━━ Supplied data ━━
theorem evictClient_more (c : Nat) (x : State) : let y := evictClient c true x
    y.host.fetched = x.host.fetched.filter (fun w => decide (queueClient w.q ≠ c)) ∧ (∀ k, (getEnt x k).ownedBy c = true → getEnt y k = {}) := by
  intro y
  have hn : y = (clientDies (getClient x c)).foldl (fun s d => if dieTaken s c d = true then s else freshDie d s)
      (let s5 := zeroLines c (bumpEpochs (seqIds c) (undefEntries c ((List.finRange 4).foldl (fun s d => discardStaged d c s)
          (freeCtxs (fun x => decide (x.state ≠ 0) && decide (x.client = c)) (endCommands c stEvicted (abortStep c x))))))
       { s5 with
        clients := mset {} s5.clients c {},
        fabric := { s5.fabric with
          tx := s5.fabric.tx.filter (fun t => decide (t.client ≠ c)), rx := s5.fabric.rx.filter (fun t => decide (t.client ≠ c)) },
        rot := { s5.rot with saves := mdrop s5.rot.saves (fun k => decide (k / 4 = c)) } }) := rfl
  rw [hn]
  clear hn
  clear y
  have h1 := abortStep_hostKept c x
  obtain ⟨-, -, -, -, e1, -⟩ := abortStep_spec c x
  generalize abortStep c x = s1 at h1 e1 ⊢
  have f2 := endCommands_fetched c stEvicted s1
  have k2 := (endCommands_kept c stEvicted (Kept.rfl' s1) (ks := [.host, .logs]) (by decide)).only
  generalize endCommands c stEvicted s1 = s2 at f2 k2 ⊢
  have k3 := freeCtxs_only (fun x => decide (x.state ≠ 0) && decide (x.client = c)) s2
  generalize freeCtxs (fun x => decide (x.state ≠ 0) && decide (x.client = c)) s2 = s3 at k3 ⊢
  have e4 : ((List.finRange 4).foldl (fun s d => discardStaged d c s) s3).cat.ents = s3.cat.ents := rfl
  have k4 : Only [.cat] s3 ((List.finRange 4).foldl (fun s d => discardStaged d c s) s3) := Only.foldl (fun s d => only_cat _ s) _ _
  generalize (List.finRange 4).foldl (fun s d => discardStaged d c s) s3 = s4 at e4 k4 ⊢
  have u5 := undefEntries_getEnt c s4
  have k5 := (undefEntries_kept c (Kept.rfl' s4) (ks := [.mem, .cat, .plates]) (by decide)).only
  generalize undefEntries c s4 = s5 at u5 k5 ⊢
  have b6 : ∀ l, (bumpEpochs l s5).cat.ents = s5.cat.ents := fun l => by unfold bumpEpochs; rfl
  have b6 := b6 (seqIds c)
  have k6 := (bumpEpochs_kept (seqIds c) (Kept.rfl' s5) (ks := [.cat]) (by decide)).only
  generalize bumpEpochs (seqIds c) s5 = s6 at b6 k6 ⊢
  have k7 : Only [.mem] s6 (zeroLines c s6) := only_mem _ _
  generalize zeroLines c s6 = s7 at k7 ⊢
  obtain ⟨s8, hs8⟩ : ∃ s8 : State, s8 = { s7 with
        clients := mset {} s7.clients c {},
        fabric := { s7.fabric with
          tx := s7.fabric.tx.filter (fun t => decide (t.client ≠ c)), rx := s7.fabric.rx.filter (fun t => decide (t.client ≠ c)) },
        rot := { s7.rot with saves := mdrop s7.rot.saves (fun k => decide (k / 4 = c)) } } := ⟨_, rfl⟩
  have c8 : s8.cat = s7.cat := by rw [hs8]
  have h8 : s8.host = s7.host := by rw [hs8]
  show ((clientDies (getClient x c)).foldl _ { s7 with clients := _, fabric := _, rot := _ }).host.fetched = _ ∧ ∀ k, _ → getEnt ((clientDies (getClient x c)).foldl _ { s7 with clients := _, fabric := _, rot := _ }) k = _
  rw [← hs8]
  clear hs8
  have hd : ∀ (l : List Nat) (m : State), Only [.regs, .cat, .plates, .tiles, .units] m (l.foldl (fun s d => if dieTaken s c d = true then s else freshDie d s) m) ∧
      (l.foldl (fun s d => if dieTaken s c d = true then s else freshDie d s) m).cat.ents = m.cat.ents := by
    intro l m
    refine ⟨Only.foldl (fun s d => Only.ite (Only.rfl' _) ((freshDie_kept d (Kept.rfl' _) (by decide)).only)) _ _, ?_⟩
    refine foldl_field (fun s => s.cat.ents) _ _ _ fun s d => ?_
    split
    · rfl
    · unfold freshDie
      dsimp only
      rw [foldl_setReg_cat]
  obtain ⟨k9, e9⟩ := hd (clientDies (getClient x c)) s8
  generalize (clientDies (getClient x c)).foldl _ s8 = y at k9 e9 ⊢
  refine ⟨?_, fun k hk => ?_⟩
  · rw [k9.host (by decide), h8, k7.host (by decide), k6.host (by decide), k5.host (by decide), k4.host (by decide), k3.host (by decide), f2, h1.fetched]
  · have : (getEnt s4 k).ownedBy c = true := by
      unfold getEnt at hk ⊢
      rw [e4, k3.cat (by decide), k2.cat (by decide), e1]
      exact hk
    have := u5 k this
    unfold getEnt at this ⊢
    rw [e9, c8, k7.cat (by decide), b6]
    exact this

theorem readBuf_only (c : Nat) (e : Entry) (d o n : Nat) (s : State) : Only accessParts s (readBuf c e d o n s).2 :=
  only_of_access (readBuf_access _ _ _ _ _ _)

/-- What reading an image's sections gives (R218, R342). -/
theorem readSections_spec (c : Nat) (k : LoadCmd) (x : State) :
    let secs := k.sections.map fun z => x.bytesOf (getEnt x k.ibuf) (k.ibuf / 4096) (k.ioff + z.1) z.2
    let r := readSections c k x
    r.1 = secs.any anyPoison ∧ r.2.1 = secs.map plain ∧ SameStore x r.2.2 ∧ Only accessParts x r.2.2 := by
  intro secs r
  have key : ∀ (l : List (Nat × Nat)) (b : Bool) (bs : List (List Byte)) (y : State), SameStore x y → Only accessParts x y →
      let r := l.foldl (fun (acc : Bool × List (List Byte) × State) z =>
        let (bs, s1) := readBuf c (getEnt acc.2.2 k.ibuf) (k.ibuf / 4096) (k.ioff + z.1) z.2 acc.2.2
        (acc.1 || anyPoison bs, acc.2.1 ++ [plain bs], s1)) (b, bs, y)
      let secs := l.map fun z => x.bytesOf (getEnt x k.ibuf) (k.ibuf / 4096) (k.ioff + z.1) z.2
      r.1 = (b || secs.any anyPoison) ∧ r.2.1 = bs ++ secs.map plain ∧ SameStore x r.2.2 ∧ Only accessParts x r.2.2 := by
    intro l
    induction l with
    | nil => intro b bs y h1 h2; exact ⟨(Bool.or_false _).symm, (List.append_nil _).symm, h1, h2⟩
    | cons z l ih =>
      intro b bs y h1 h2
      have hv : (readBuf c (getEnt y k.ibuf) (k.ibuf / 4096) (k.ioff + z.1) z.2 y).1 = x.bytesOf (getEnt x k.ibuf) (k.ibuf / 4096) (k.ioff + z.1) z.2 := by
        rw [getEnt_congr (h2.cat (by decide)), readBuf_val]
        exact bytesOf_same h1 _ _ _ _
      have hs := readBuf_same c (getEnt y k.ibuf) (k.ibuf / 4096) (k.ioff + z.1) z.2 y
      have ho := readBuf_only c (getEnt y k.ibuf) (k.ibuf / 4096) (k.ioff + z.1) z.2 y
      rw [List.foldl_cons]
      dsimp only
      generalize readBuf c (getEnt y k.ibuf) (k.ibuf / 4096) (k.ioff + z.1) z.2 y = rb at hv hs ho ⊢
      obtain ⟨v, y1⟩ := rb
      dsimp only at hv hs ho ⊢
      subst hv
      obtain ⟨a1, a2, a3, a4⟩ := ih (b || anyPoison _) (bs ++ [plain _]) y1 (h1.trans hs) (h2.trans ho)
      refine ⟨a1.trans ?_, a2.trans ?_, a3, a4⟩
      · rw [List.map_cons, List.any_cons, Bool.or_assoc]
      · rw [List.map_cons, List.map_cons, List.append_assoc]; rfl
  obtain ⟨a1, a2, a3, a4⟩ := key k.sections false [] x SameStore.rfl (Only.rfl' x)
  exact ⟨a1.trans (Bool.false_or _), a2, a3, a4⟩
━━━
Referring to the material above, set down exactly the lines between the line with "have k2 := (endCommands_kept" and the line with "generalize freeCtxs (fun", inclusive, and no other lines.

  have k2 := (endCommands_kept c stEvicted (Kept.rfl' s1) (ks := [.host, .logs]) (by decide)).only
  generalize endCommands c stEvicted s1 = s2 at f2 k2 ⊢
  have k3 := freeCtxs_only (fun x => decide (x.state ≠ 0) && decide (x.client = c)) s2
  generalize freeCtxs (fun x => decide (x.state ≠ 0) && decide (x.client = c)) s2 = s3 at k3 ⊢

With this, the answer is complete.